→ **Exercise requirements**
Search the material below for the word "fits" and copy every line in which it occurs.

┌─ Data extracts

/-! ### The step -/

/-- The next states a step can answer. -/
inductive StepResult (s : State) : State → Prop where
  | closed (d : Dispatch) (hd : Dispatching s d) (stops : d.goesOn = false) : StepResult s (closeReplay d s)
  | replayRaised (d : Dispatch) (e : Err) (detail : Detail) (hd : Dispatching s d) (goes : d.goesOn = true)
      (onMessage : Err.onByte e = false) (hn : e ≠ .negBudget) : StepResult s (s.raise e detail)
  | replayed (d : Dispatch) (pc : Addr) (m : InstrMeta) (hd : Dispatching s d) (goes : d.goesOn = true)
      (hpc : s.pc = some pc) (hm : s.oracle.lookup pc = some m) (wf : m.wfAt pc = true)
      (fits : d.n.splits m.units = false) (hasBit : histExhausted m.cls d = false) :
      StepResult s (replayInstr pc m d s)
  | repeatEnded (hs : s.status = .run) (hd : s.dispatch = none) (hr : s.repeatLeft = some 0) :
      StepResult s { s with repeatLeft := none }
  | repeated (left : Nat) (m : Instr) (t : State) (hs : s.status = .run) (hd : s.dispatch = none)
      (hr : s.repeatLeft = some (left + 1)) (hp : s.prevMsg = some m)
      (hplan : plan s = .run m { s with repeatLeft := some left })
      (h : ExecResult m { s with repeatLeft := some left } t) : StepResult s t
  | repeatRaised (left : Nat) (hs : s.status = .run) (hd : s.dispatch = none) (hr : s.repeatLeft = some left)
      (hp : s.prevMsg = none) : StepResult s (s.raise .repeatNoPrev .empty)
  | ended (hf : Fetching s) (hi : s.framer.fstate = .idle) : StepResult s { s with status := .done }
  | truncated (hf : Fetching s) (hi : s.framer.fstate = .framing) : StepResult s (s.raise .truncatedMsg .empty)
  | more (hf : Fetching s) (b : Byte) (f : Framer) (hb : s.wire.read s.pos = some b)
      (h : frameByte s.cfg.catalog s.framer b = .more f) : StepResult s { s with pos := s.pos + 1, framer := f }
  | framingRaised (hf : Fetching s) (b : Byte) (f : Framer) (e : Err) (detail : Detail)
      (hb : s.wire.read s.pos = some b) (h : frameByte s.cfg.catalog s.framer b = .error e detail f) :
      StepResult s (State.raise e detail { s with pos := s.pos + 1, framer := f })
  | idle (hf : Fetching s) (b : Byte) (p : Payload) (hb : s.wire.read s.pos = some b)
      (h : frameByte s.cfg.catalog s.framer b = .idle p) :
      StepResult s { s with pos := s.pos + 1, idleCount := s.idleCount + 1 }
  | message (hf : Fetching s) (b : Byte) (f : Framer) (t : State) (hb : s.wire.read s.pos = some b)
      (h : frameByte s.cfg.catalog s.framer b = .message f)
      (hplan : plan s = .run f.instr (State.completeMessage f { s with pos := s.pos + 1 }))
      (hx : ExecResult f.instr (State.completeMessage f { s with pos := s.pos + 1 }) t) : StepResult s t

/-- Everything a step that answers a next state can have done. -/
theorem step_result {s t : State} (h : step s = .next t) : StepResult s t := by
  rcases step_cases s with ⟨_, h'⟩ | ⟨_, h'⟩ | ⟨_, h'⟩ | ⟨_, h'⟩ | ⟨d, hd, h'⟩ | ⟨left, hs, ht, hc, hd, hl⟩ |
    ⟨hf, hb, h'⟩ | ⟨b, hf, hb⟩
  · rw [h'] at h; cases h
  · rw [h'] at h; cases h
  · rw [h'] at h; cases h
  · rw [h'] at h; cases h
  · rw [h'] at h
    unfold dispatchStep at h
    split at h
    · next hg =>
      rcases replayStep_cases d s with ⟨_, h2⟩ | ⟨pc, hpc, ⟨_, h2⟩ | ⟨m, hm, ⟨_, h2⟩ | ⟨_, _, h2⟩ | ⟨_, _, _, h2⟩ |
        ⟨wf, fits, hasBit, h2⟩⟩⟩ <;> rw [h2] at h <;> cases h
      · exact .replayRaised d _ _ hd hg rfl (by simp)
      · exact .replayRaised d _ _ hd hg rfl (by simp)
      · exact .replayRaised d _ _ hd hg rfl (by simp)
      · exact .replayRaised d _ _ hd hg rfl (by simp)
      · exact .replayed d pc m hd hg hpc hm wf fits hasBit
    · next hg => cases h; exact .closed d hd (by simpa using hg)
  · rw [step_repeating ht hc hs hd hl] at h
    cases left with
    | zero => cases h; exact .repeatEnded hs hd hl
    | succ left =>
      rcases hp : s.prevMsg with _ | m
      · simp [hp] at h
        subst h
        exact .repeatRaised _ hs hd hl hp
      · have h : exec m { s with repeatLeft := some left } = .next t := by simpa [hp] using h
        obtain ⟨t', h1, h2⟩ := exec_result m { s with repeatLeft := some left }
        rw [h1] at h
        cases h
        have hplan : plan s = .run m { s with repeatLeft := some left } := by
          simp only [plan, ht, hc, planRun, hs, hd, hl, planRepeat, hp]
          rfl
        exact .repeated left m t hs hd hl hp hplan h2
  · rw [h'] at h
    cases h
    cases hi : s.framer.fstate <;> simp only [endOfStream, hi]
    · exact .ended hf hi
    · exact .truncated hf hi
  · rw [step_byte hf hb] at h
    rcases hfb : frameByte s.cfg.catalog s.framer b with p | f | f | ⟨e, detail, f⟩ | _ <;> rw [hfb] at h
    · cases h; exact .idle hf b p hb hfb
    · cases h; exact .more hf b f hb hfb
    · obtain ⟨t', h1, h2⟩ := exec_result f.instr (State.completeMessage f { s with pos := s.pos + 1 })
      simp only [h1] at h
      cases h
      refine .message hf b f _ hb hfb ?_ h2
      simp [plan, planRun, hf.running, hf.tolerance, hf.catalog, hf.noDispatch, hf.noRepeat, planFetch, State.wireNext, hb,
        planByte, hfb]
    · cases h; exact .framingRaised hf b f e detail hb hfb
    · cases h

end Sys2Proof.Machine
end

└─

→ **Solution**
      (fits : d.n.splits m.units = false) (hasBit : histExhausted m.cls d = false) :
        ⟨wf, fits, hasBit, h2⟩⟩⟩ <;> rw [h2] at h <;> cases h
      · exact .replayed d pc m hd hg hpc hm wf fits hasBit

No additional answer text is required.